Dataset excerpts
-- ==== Sys2Proof/Syntax.lean ====
section
/-! DEFINITION. The commands and events the node takes: one constructor of Instr for each row of spec/opcode_table.json,
with the row's operands, and the data those operands carry (masters, envelopes, bus frames). -/

namespace Sys2Proof

/-- Who makes an access (R23, R24, R167): a local master by its index, or a ring master by its master ID. -/
inductive Master where
  /-- A local master, by its index (R23). -/
  | loc (index : Fin 9)
  /-- A master whose access enters through requester 0: node address in [19:4], master index in [3:0] (R167). -/
  | ring (id : MasterId)
deriving DecidableEq, Repr

/-- The reason codes of R192. -/
inductive Reason where
  | unmapped | unaligned | readOnly | accessDenied | notPresent | claimRefused | liTimeout | poisoned | badRequest
  | splitPartial | lockOrder | lockTimeout | busy | noPrefetch | busRefused | noRoute | timeout
deriving DecidableEq, Repr

/-- The numeric value of a reason code (R192). -/
def Reason.code : Reason → Nat
  | .unmapped => 0x01 | .unaligned => 0x02 | .readOnly => 0x03 | .accessDenied => 0x04 | .notPresent => 0x05
  | .claimRefused => 0x06 | .liTimeout => 0x07 | .poisoned => 0x08 | .badRequest => 0x09 | .splitPartial => 0x0A
  | .lockOrder => 0x0B | .lockTimeout => 0x0C | .busy => 0x0D | .noPrefetch => 0x0E | .busRefused => 0x0F
  | .noRoute => 0x10 | .timeout => 0x20

/-- An envelope, field by field (R241). The header's and the trailer's CRCs are the ones received or sent; reserved bits
are kept because every node forwards them unchanged. -/
structure Envelope where
  /-- CLASS: 0 Scheduled, 1 Urgent, 2 Bulk, 3 Management. -/
  cls : BitVec 2
  kind : BitVec 5
  mc : Bool
  dst : BitVec 16
  src : BitVec 16
  hops : BitVec 12
  lenw : BitVec 6
  rsv0 : BitVec 6
  tag : BitVec 12
  poisonAny : Bool
  ordered : Bool
  lock : Bool
  prefetch : Bool
  addr : BitVec 48
  stamp : BitVec 32
  rsv2 : BitVec 16
  hcrc : BitVec 16
  payload : List DWord
  pcrc : BitVec 32
  /-- Trailer POISON: bit w marks payload word w. -/
  poison : BitVec 32
deriving DecidableEq, Repr

/-- The fields of an envelope whose header words are 0 and whose payload is empty. -/
def Envelope.blank : Envelope :=
  { cls := 0, kind := 0, mc := false, dst := 0, src := 0, hops := 0, lenw := 0, rsv0 := 0, tag := 0, poisonAny := false,
    ordered := false, lock := false, prefetch := false, addr := 0, stamp := 0, rsv2 := 0, hcrc := 0, payload := [],
    pcrc := 0, poison := 0 }

/-- The state and configuration registers of a Scribe engine that are written only while it is not enabled. -/
inductive EngineReg where
  | x | y | isr | osr | shc | shcfg | pins | olaneLo | olaneHi | ilaneLo | ilaneHi
deriving DecidableEq, Repr


/-- A message-bus frame (R99): its ID with a base ID in [28:18], its format flags, its length code and its data bytes. -/
structure BusFrame where
  id : BitVec 29
  ide : Bool
  rtr : Bool
  fdf : Bool
  brs : Bool
  esi : Bool
  dlc : BitVec 4
  data : List Byte
deriving DecidableEq, Repr

/-- The kinds of error that a controller detects (R112). -/
inductive BusFault where
  | stuff | form | ack | bit1 | bit0 | crc
deriving DecidableEq, Repr

/-- The strap balls that are sampled at cold start (R474): BOOT_MODE, ROOT_ELIG, DPX_ROLE (high for B) and FLD_AUTO. -/
structure Straps where
  bootMode : BitVec 2
  rootElig : Bool
  role : Bool
  fldAuto : Bool
deriving DecidableEq, Repr

/-- Where a parity error is met (R394, R398): the fetch of a Scribe engine, a FIFO word or a register (0 X, 1 Y, 2 ISR, 3 OSR) that
the engine reads, a small-table word by its register address, or a bridge semaphore. -/
inductive ParityPlace where
  | store (e : Fin 64)
  | fifo (e : Fin 64)
  | regFile (e : Fin 64) (r : Fin 4)
  | table (a : Word)
  | semaphore (n : Fin 64)
deriving DecidableEq, Repr

/-- What a read finds in a SECDED word (R394, R396). -/
inductive Found where
  | clean | correctable | uncorrectable
deriving DecidableEq, Repr

/-- What the firmware meets where it expects the manifest's next record (R423): the END record, the end of the manifest without one,
or a record of a reserved TYPE. -/
inductive ManifestEnd where
  | endRecord | missing | reservedType
deriving DecidableEq, Repr
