-- ==== Sys2Proof/Config.lean ====
section
/-! DEFINITION. What one implementation fixes and the free values: constants without a body, so that nothing can be proved
of their values. Each is named in a row of the assumption log. -/

namespace Sys2Proof.Config

/-- A value of n bits that the spec leaves open, at the k-th time one is needed (log entry 5). -/
opaque freeBits : (n : Nat) → (k : Nat) → BitVec n

/-- The value of an identity fuse word at an address of the identity block (R450: read from the part and not published). -/
opaque identityFuse : (a : Nat) → BitVec 32

/-- The index of a register counter inside the range R457 gives its category, for the counters whose index the spec does
not state (log entry 8). -/
opaque counterIndex : (cap : Nat) → (kind : Nat) → (inst : Nat) → Nat

/-- Word k (0 A, 1 B) of entry n of the counter directory: the spec states no entry's place (R457, log entry 8). -/
opaque directoryWord : (n : Nat) → (k : Nat) → BitVec 32

/-- The proportional gain of a mains input's filter for a value of BW: 2^-16 Hz per cycle of error. The spec gives its bandwidth only
(R137, log entry 137). -/
opaque mainsKp : (bw : Nat) → Nat

/-- The integral gain, per accepted edge (R137, log entry 137). -/
opaque mainsKi : (bw : Nat) → Nat

/-- Payload word or data byte i of an operand that carries fewer than its length field gives, by a number of the operand: the spec has no
such envelope or frame (log entry 126). -/
opaque missingWord : (n : Nat) → (i : Nat) → BitVec 64

end Sys2Proof.Config
end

* [What you should do]: Copy each line in the data that holds the word "Scribe".

* [Response]:
/-- The state and configuration registers of a Scribe engine that are written only while it is not enabled. -/
/-- Where a parity error is met (R394, R398): the fetch of a Scribe engine, a FIFO word or a register (0 X, 1 Y, 2 ISR, 3 OSR) that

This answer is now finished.